# BERTopic Short Demo

If you are working on Colab, 
- The following cell installs all the packages you will need. 
- You may want to make use of the (free) GPU resources: click on the down arrow in the upper-right of the page next to the RAM and Disk usage graphic.  Then "Change runtime type" and select "T4 GPU".  This will dramatically speed up your runtime for this code.
- Please be sure to save your file on your own account. (If you clicked on the link on our GitHub repo, your changes are not saved automatically).

If you are working locally on your computer, please see the [README.md](https://github.com/nuitrcs/AI_Week_Topic_Model/blob/main/README.md) file on our GitHub repo for a command to create a conda environment that has the necessary packages.

In [None]:
try:
    import google.colab
    print("You are working in Google Colab.  We will install necessary packages...")
    !pip install scikit-learn sentence-transformers umap-learn hdbscan bertopic pandas matplotlib datashader bokeh holoviews scikit-image colorcet keybert
except:
    print("You are not working in Google Colab.")
    print("Please be sure that the necessary packages are installed and available, ideally within a conda env (e.g., see here: https://github.com/nuitrcs/AI_Week_Topic_Model/blob/main/README.md).")


You are not working in Google Colab.
Please be sure that the necessary packages are installed and available, ideally within a conda env (e.g., see here: https://github.com/nuitrcs/AI_Week_Topic_Model/blob/main/README.md).


### Read and Preprocess Data

In [None]:
from sklearn.datasets import fetch_20newsgroups
import pandas as pd

# this is a function from sklearn that fetches the 20 newsgroups text dataset
# it is a collection of approximately 20,000 newsgroup documents, partitioned across 20 different newsgroups
# this returns a bunch object, which is very similar to a dictionary
bunch = fetch_20newsgroups(
    categories=["comp.graphics", "rec.autos", "rec.motorcycles", 
                "rec.sport.baseball", "rec.sport.hockey", 
                "sci.electronics", "sci.med", "sci.space"], # only extract select topics
    remove=("headers","footers","quotes")) # don't extract unnecessary metadata

# get the text data and labels
docs = bunch["data"]
doc_labels = bunch["target"]

print("Documents: ")
print(docs[:5])

# create a data frame with the text and labels
df = pd.DataFrame({
    "text": docs,
    "labels": doc_labels
})

# create a label with text info
df["labels_text"] = df["labels"].astype("category").cat.rename_categories({i:j for i,j in enumerate(bunch["target_names"])})

print()
print("Data Frame: ")
print(df.head())

Before applying topic modeling to the text, we should do a basic preprocessing, mainly stripping of newlines and removing empty texts.

In [None]:
# strip blank characters
df["text_processed"] = df["text"].str.strip()

# remove empty text from data frame
empty_text_bool =  df["text_processed"].str.len() == 0

print(f"Number of empty texts: {empty_text_bool.sum()}")

# remove empty text from df
df = df[~empty_text_bool]

print("Final Data Frame:")
print(f"Dimension: {df.shape[0]}, {df.shape[1]}")
df.head()

In [None]:
# store the texts into docs variable
docs = df["text_processed"].values.tolist()

In [None]:
print(docs[:5])

### Simplest case

BERTopic can be run out of the box without any tuning.
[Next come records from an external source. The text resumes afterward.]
-- ==== Sys2Proof/Decode.lean ====
section
/-! DEFINITION. The decoder of command words, total on all 65536 words and rejecting by name
(spec/30_encoding.md R51 to R62), and after it the encoder. -/

namespace Sys2Proof

/-- `GRP = CMD[15:12]` (R51). -/
def grpField (w : CmdWord) : Nat := (w.extractLsb' 12 4).toNat

/-- `FN = CMD[11:8]` (R51). -/
def fnField (w : CmdWord) : Nat := (w.extractLsb' 8 4).toNat

/-- `T = CMD[7]`: 0 selects `S24`, 1 selects `U24` (R51, R54). -/
def tyField (w : CmdWord) : Ty := if w.getLsbD 7 then .u24 else .s24

/-- `RSV = CMD[6:4]` (R51, R55). -/
def rsvField (w : CmdWord) : Nat := (w.extractLsb' 4 3).toNat

/-- `FMT = CMD[3:0]` (R51). -/
def fmtField (w : CmdWord) : Nat := (w.extractLsb' 0 4).toNat

/-- The format with a given `FMT` code; 0xC to 0xF are reserved (R57). -/
def fmtOfCode : Nat → Option Fmt
  | 0x0 => some .i8
  | 0x1 => some .i16
  | 0x2 => some .i32
  | 0x3 => some .i64
  | 0x4 => some .u8
  | 0x5 => some .u16
  | 0x6 => some .u32
  | 0x7 => some .u64
  | 0x8 => some .f32
  | 0x9 => some .f64
  | 0xA => some .s24
  | 0xB => some .u24
  | _ => none

/-- One row of the command table: a command without a foreign operand, whose `FMT` must be 0000 (R56), or one
with a foreign operand and the formats R58 allows it. -/
inductive OpRow where
  | plain (make : Ty → Instr)
  | foreign (legal : Fmt → Bool) (make : Ty → Fmt → Instr)

/-- Formats of the comparisons and of `CVI.EXACTLY`: all twelve (R58). -/
def anyFmt (_ : Fmt) : Bool := true

/-- The table of R53 with the legal formats of R58: the row of (`GRP`, `FN`), `none` where R53 has none. -/
def lookup : Nat → Nat → Option OpRow
  | 0, 0 => some (.plain fun t => t.pick .zeroS .zeroU)
  | 0, 1 => some (.plain fun t => t.pick .canonS .canonU)
  | 0, 2 => some (.plain fun t => t.pick .valueS .valueU)
  | 0, 3 => some (.plain fun t => t.pick .rawS .rawU)
  | 0, 4 => some (.plain fun t => t.pick .bitcastS .bitcastU)
  | 0, 5 => some (.plain fun t => t.pick .magS .magU)
  | 0, 6 => some (.plain fun t => t.pick .signumS .signumU)
  | 0, 7 => some (.plain fun t => t.pick .wordsS .wordsU)
  | 1, 0 => some (.plain fun t => t.pick .addroS .addroU)
  | 1, 1 => some (.plain fun t => t.pick .subroS .subroU)
  | 1, 2 => some (.plain fun t => t.pick .mulroS .mulroU)
  | 1, 3 => some (.plain fun t => t.pick .divroS .divroU)
  | 1, 4 => some (.plain fun t => t.pick .remroS .remroU)
  | 2, 0 => some (.plain fun t => t.pick .addS .addU)
  | 2, 1 => some (.plain fun t => t.pick .subS .subU)
  | 2, 2 => some (.plain fun t => t.pick .mulS .mulU)
  | 2, 3 => some (.plain fun t => t.pick .divS .divU)
  | 2, 4 => some (.plain fun t => t.pick .remS .remU)
  | 2, 5 => some (.plain fun t => t.pick .divremS .divremU)
  | 2, 6 => some (.plain fun t => t.pick .divfwS .divfwU)
  | 2, 7 => some (.plain fun t => t.pick .ismultS .ismultU)
  | 3, 0 => some (.plain fun t => t.pick .andS .andU)
  | 3, 1 => some (.plain fun t => t.pick .orS .orU)
  | 3, 2 => some (.plain fun t => t.pick .xorS .xorU)
  | 3, 3 => some (.plain fun t => t.pick .notS .notU)
  | 3, 4 => some (.plain fun t => t.pick .shlS .shlU)
  | 3, 5 => some (.plain fun t => t.pick .shrS .shrU)
  | 3, 6 => some (.plain fun t => t.pick .bswapS .bswapU)
  | 3, 7 => some (.plain fun t => t.pick .popcntS .popcntU)
  | 3, 8 => some (.plain fun t => t.pick .clzS .clzU)
  | 3, 9 => some (.plain fun t => t.pick .ctzS .ctzU)
  | 4, 0 => some (.foreign Fmt.isInt fun t f => t.pick (.cviExactS f) (.cviExactU f))
  | 4, 1 => some (.foreign anyFmt fun t f => t.pick (.cviExactlyS f) (.cviExactlyU f))
  | 4, 2 => some (.foreign Fmt.isInt fun t f => t.pick (.cviTruncS f) (.cviTruncU f))
  | 4, 3 => some (.foreign Fmt.isInt fun t f => t.pick (.cviClampS f) (.cviClampU f))
  | 4, 4 => some (.foreign Fmt.isFloat fun t f => t.pick (.cviRoundS f) (.cviRoundU f))
  | 5, 0 => some (.foreign Fmt.isNativeInt fun t f => t.pick (.cvoExactS f) (.cvoExactU f))
  | 5, 1 => some (.foreign Fmt.isNativeInt fun t f => t.pick (.cvoExactlyS f) (.cvoExactlyU f))
  | 5, 2 => some (.foreign Fmt.isNativeInt fun t f => t.pick (.cvoTruncS f) (.cvoTruncU f))
  | 5, 3 => some (.foreign Fmt.isNativeInt fun t f => t.pick (.cvoClampS f) (.cvoClampU f))
  | 5, 4 => some (.foreign Fmt.isFloat fun t f => t.pick (.cvoFloatS f) (.cvoFloatU f))
  | 6, 0 => some (.foreign anyFmt fun t f => t.pick (.cmpeqS f) (.cmpeqU f))
  | 6, 1 => some (.foreign anyFmt fun t f => t.pick (.cmpneS f) (.cmpneU f))
  | 6, 2 => some (.foreign anyFmt fun t f => t.pick (.cmpltS f) (.cmpltU f))
  | 6, 3 => some (.foreign anyFmt fun t f => t.pick (.cmpleS f) (.cmpleU f))
  | 6, 4 => some (.foreign anyFmt fun t f => t.pick (.cmpgtS f) (.cmpgtU f))
  | 6, 5 => some (.foreign anyFmt fun t f => t.pick (.cmpgeS f) (.cmpgeU f))
  | _, _ => none

/-- The decoding algorithm of R62, naming why a word is reserved: `RSV` first, then the table, then `FMT`. -/
def decodeNamed (w : CmdWord) : Except Reserved Instr :=
  if rsvField w ≠ 0 then .error .rsvField
  else
    match lookup (grpField w) (fnField w) with
    | none => .error (if grpField w < 7 then .function else .group)
    | some (.plain make) => if fmtField w = 0 then .ok (make (tyField w)) else .error .format
    | some (.foreign legal make) =>
      match fmtOfCode (fmtField w) with
      | none => .error .format
      | some f => if legal f then .ok (make (tyField w) f) else .error .format

/-- R61: `none` exactly on the reserved words. -/
def decode (w : CmdWord) : Option Instr :=
  match decodeNamed w with
  | .ok i => some i
  | .error _ => none

/-- The `FMT` code of a format (R57). -/
def fmtCode : Fmt → Nat
  | .i8 => 0x0
  | .i16 => 0x1
  | .i32 => 0x2
  | .i64 => 0x3
  | .u8 => 0x4
  | .u16 => 0x5
  | .u32 => 0x6
  | .u64 => 0x7
  | .f32 => 0x8
  | .f64 => 0x9
  | .s24 => 0xA
  | .u24 => 0xB

/-- The type bit of a type (R54). -/
def tyCode : Ty → Nat
  | .s24 => 0
  | .u24 => 1

/-- R51: the value of a command word is `GRP * 4096 + FN * 256 + T * 128 + FMT`. -/
def cmdWord (grp fn : Nat) (t : Ty) (fmt : Nat) : CmdWord :=
  BitVec.ofNat 16 (grp * 4096 + fn * 256 + tyCode t * 128 + fmt)

/-- The command word of a command, from the tables of R52, R53 and R57. -/
def encode : Instr → CmdWord
  | .zeroS => cmdWord 0 0 .s24 0
  | .zeroU => cmdWord 0 0 .u24 0
  | .canonS => cmdWord 0 1 .s24 0
  | .canonU => cmdWord 0 1 .u24 0
  | .valueS => cmdWord 0 2 .s24 0
  | .valueU => cmdWord 0 2 .u24 0
  | .rawS => cmdWord 0 3 .s24 0
  | .rawU => cmdWord 0 3 .u24 0
  | .bitcastS => cmdWord 0 4 .s24 0
  | .bitcastU => cmdWord 0 4 .u24 0
  | .magS => cmdWord 0 5 .s24 0
  | .magU => cmdWord 0 5 .u24 0
  | .signumS => cmdWord 0 6 .s24 0
  | .signumU => cmdWord 0 6 .u24 0
  | .wordsS => cmdWord 0 7 .s24 0
  | .wordsU => cmdWord 0 7 .u24 0
  | .addroS => cmdWord 1 0 .s24 0
  | .addroU => cmdWord 1 0 .u24 0
  | .subroS => cmdWord 1 1 .s24 0
  | .subroU => cmdWord 1 1 .u24 0
  | .mulroS => cmdWord 1 2 .s24 0
  | .mulroU => cmdWord 1 2 .u24 0
  | .divroS => cmdWord 1 3 .s24 0
  | .divroU => cmdWord 1 3 .u24 0
  | .remroS => cmdWord 1 4 .s24 0
  | .remroU => cmdWord 1 4 .u24 0
  | .addS => cmdWord 2 0 .s24 0
  | .addU => cmdWord 2 0 .u24 0
  | .subS => cmdWord 2 1 .s24 0
  | .subU => cmdWord 2 1 .u24 0
  | .mulS => cmdWord 2 2 .s24 0
  | .mulU => cmdWord 2 2 .u24 0
  | .divS => cmdWord 2 3 .s24 0
  | .divU => cmdWord 2 3 .u24 0
  | .remS => cmdWord 2 4 .s24 0
  | .remU => cmdWord 2 4 .u24 0
  | .divremS => cmdWord 2 5 .s24 0
  | .divremU => cmdWord 2 5 .u24 0
  | .divfwS => cmdWord 2 6 .s24 0
  | .divfwU => cmdWord 2 6 .u24 0
  | .ismultS => cmdWord 2 7 .s24 0
  | .ismultU => cmdWord 2 7 .u24 0
  | .andS => cmdWord 3 0 .s24 0
  | .andU => cmdWord 3 0 .u24 0
  | .orS => cmdWord 3 1 .s24 0
  | .orU => cmdWord 3 1 .u24 0
  | .xorS => cmdWord 3 2 .s24 0
  | .xorU => cmdWord 3 2 .u24 0
  | .notS => cmdWord 3 3 .s24 0
  | .notU => cmdWord 3 3 .u24 0
  | .shlS => cmdWord 3 4 .s24 0
  | .shlU => cmdWord 3 4 .u24 0
  | .shrS => cmdWord 3 5 .s24 0
  | .shrU => cmdWord 3 5 .u24 0
  | .bswapS => cmdWord 3 6 .s24 0
  | .bswapU => cmdWord 3 6 .u24 0
  | .popcntS => cmdWord 3 7 .s24 0
  | .popcntU => cmdWord 3 7 .u24 0
  | .clzS => cmdWord 3 8 .s24 0
  | .clzU => cmdWord 3 8 .u24 0
  | .ctzS => cmdWord 3 9 .s24 0
  | .ctzU => cmdWord 3 9 .u24 0
  | .cviExactS f => cmdWord 4 0 .s24 (fmtCode f)
  | .cviExactU f => cmdWord 4 0 .u24 (fmtCode f)
  | .cviExactlyS f => cmdWord 4 1 .s24 (fmtCode f)
  | .cviExactlyU f => cmdWord 4 1 .u24 (fmtCode f)
  | .cviTruncS f => cmdWord 4 2 .s24 (fmtCode f)
  | .cviTruncU f => cmdWord 4 2 .u24 (fmtCode f)
  | .cviClampS f => cmdWord 4 3 .s24 (fmtCode f)
  | .cviClampU f => cmdWord 4 3 .u24 (fmtCode f)
  | .cviRoundS f => cmdWord 4 4 .s24 (fmtCode f)
  | .cviRoundU f => cmdWord 4 4 .u24 (fmtCode f)
  | .cvoExactS f => cmdWord 5 0 .s24 (fmtCode f)
  | .cvoExactU f => cmdWord 5 0 .u24 (fmtCode f)
  | .cvoExactlyS f => cmdWord 5 1 .s24 (fmtCode f)
  | .cvoExactlyU f => cmdWord 5 1 .u24 (fmtCode f)
  | .cvoTruncS f => cmdWord 5 2 .s24 (fmtCode f)
  | .cvoTruncU f => cmdWord 5 2 .u24 (fmtCode f)
  | .cvoClampS f => cmdWord 5 3 .s24 (fmtCode f)
  | .cvoClampU f => cmdWord 5 3 .u24 (fmtCode f)
  | .cvoFloatS f => cmdWord 5 4 .s24 (fmtCode f)
  | .cvoFloatU f => cmdWord 5 4 .u24 (fmtCode f)
  | .cmpeqS f => cmdWord 6 0 .s24 (fmtCode f)
  | .cmpeqU f => cmdWord 6 0 .u24 (fmtCode f)
  | .cmpneS f => cmdWord 6 1 .s24 (fmtCode f)
  | .cmpneU f => cmdWord 6 1 .u24 (fmtCode f)
  | .cmpltS f => cmdWord 6 2 .s24 (fmtCode f)
  | .cmpltU f => cmdWord 6 2 .u24 (fmtCode f)
  | .cmpleS f => cmdWord 6 3 .s24 (fmtCode f)
  | .cmpleU f => cmdWord 6 3 .u24 (fmtCode f)
  | .cmpgtS f => cmdWord 6 4 .s24 (fmtCode f)
  | .cmpgtU f => cmdWord 6 4 .u24 (fmtCode f)
  | .cmpgeS f => cmdWord 6 5 .s24 (fmtCode f)
  | .cmpgeU f => cmdWord 6 5 .u24 (fmtCode f)

/-- The command the decoder reads from a table word: a command is one 16-bit word (R50), so bits at or above
`nbits` are 0 and a number that does not fit the command word is no command. -/
def decodeTableWord (nbits w : Nat) : Option Instr :=
  if w % 2 ^ nbits < 2 ^ 16 then decode (BitVec.ofNat 16 (w % 2 ^ nbits)) else none

end Sys2Proof
end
However, this doesn't guarantee the best number of topics and representation for each topic.

In [None]:
from bertopic import BERTopic

topic_model = BERTopic() # initialize the model
topic_model.fit(docs) # fit the model to the data

topic_model.get_topic_info() # get the topic information

### Embeddings

This steps uses a language model to convert the text into vectors.

In [None]:
from sentence_transformers import SentenceTransformer

# initialize model
embedding_model = SentenceTransformer("all-MiniLM-L6-v2") # all-MiniLM-L6-v2 is name of pretrained model
embeddings = embedding_model.encode(docs) # encode the texts into embeddings

In [None]:
print("Dimension of embeddings: ")
print(embeddings.shape)
print()
print(embeddings)

### Dimension Reduction

This step uses the [UMAP](https://umap-learn.readthedocs.io/en/latest/index.html) library to reduce the dimensions to 2 (to make it easier to cluster the data in the next step).

In [16]:
from umap import UMAP
import umap.plot

# set random seed for reproducibility
seed = 54382
# initialize UMAP model
umap_model = UMAP(n_components=2, n_neighbors = 15, metric="cosine", random_state=seed)
# fit the UMAP model to find the best 2D representation of the embeddings
umap_model.fit(embeddings)

0,1,2
,n_neighbors,15
,n_components,2
,metric,'cosine'
,metric_kwds,
,output_metric,'euclidean'
,output_metric_kwds,
,n_epochs,
,learning_rate,1.0
,init,'spectral'
,min_dist,0.1


In [None]:
print("Dimension of UMAP output: ")
print(umap_model.embedding_.shape)

In [None]:
# Plot the UMAP representation
umap.plot.points(umap_model)

### Unsupervised Clustering

Here we use the [HDBSCAN](https://hdbscan.readthedocs.io/en/latest/#) library to identify clusters in the data.

In [None]:
from hdbscan import HDBSCAN
import matplotlib.pyplot as plt

# initialize HDBSCAN model
hdbscan_model = HDBSCAN(min_cluster_size=15, min_samples=1, cluster_selection_epsilon=0.165)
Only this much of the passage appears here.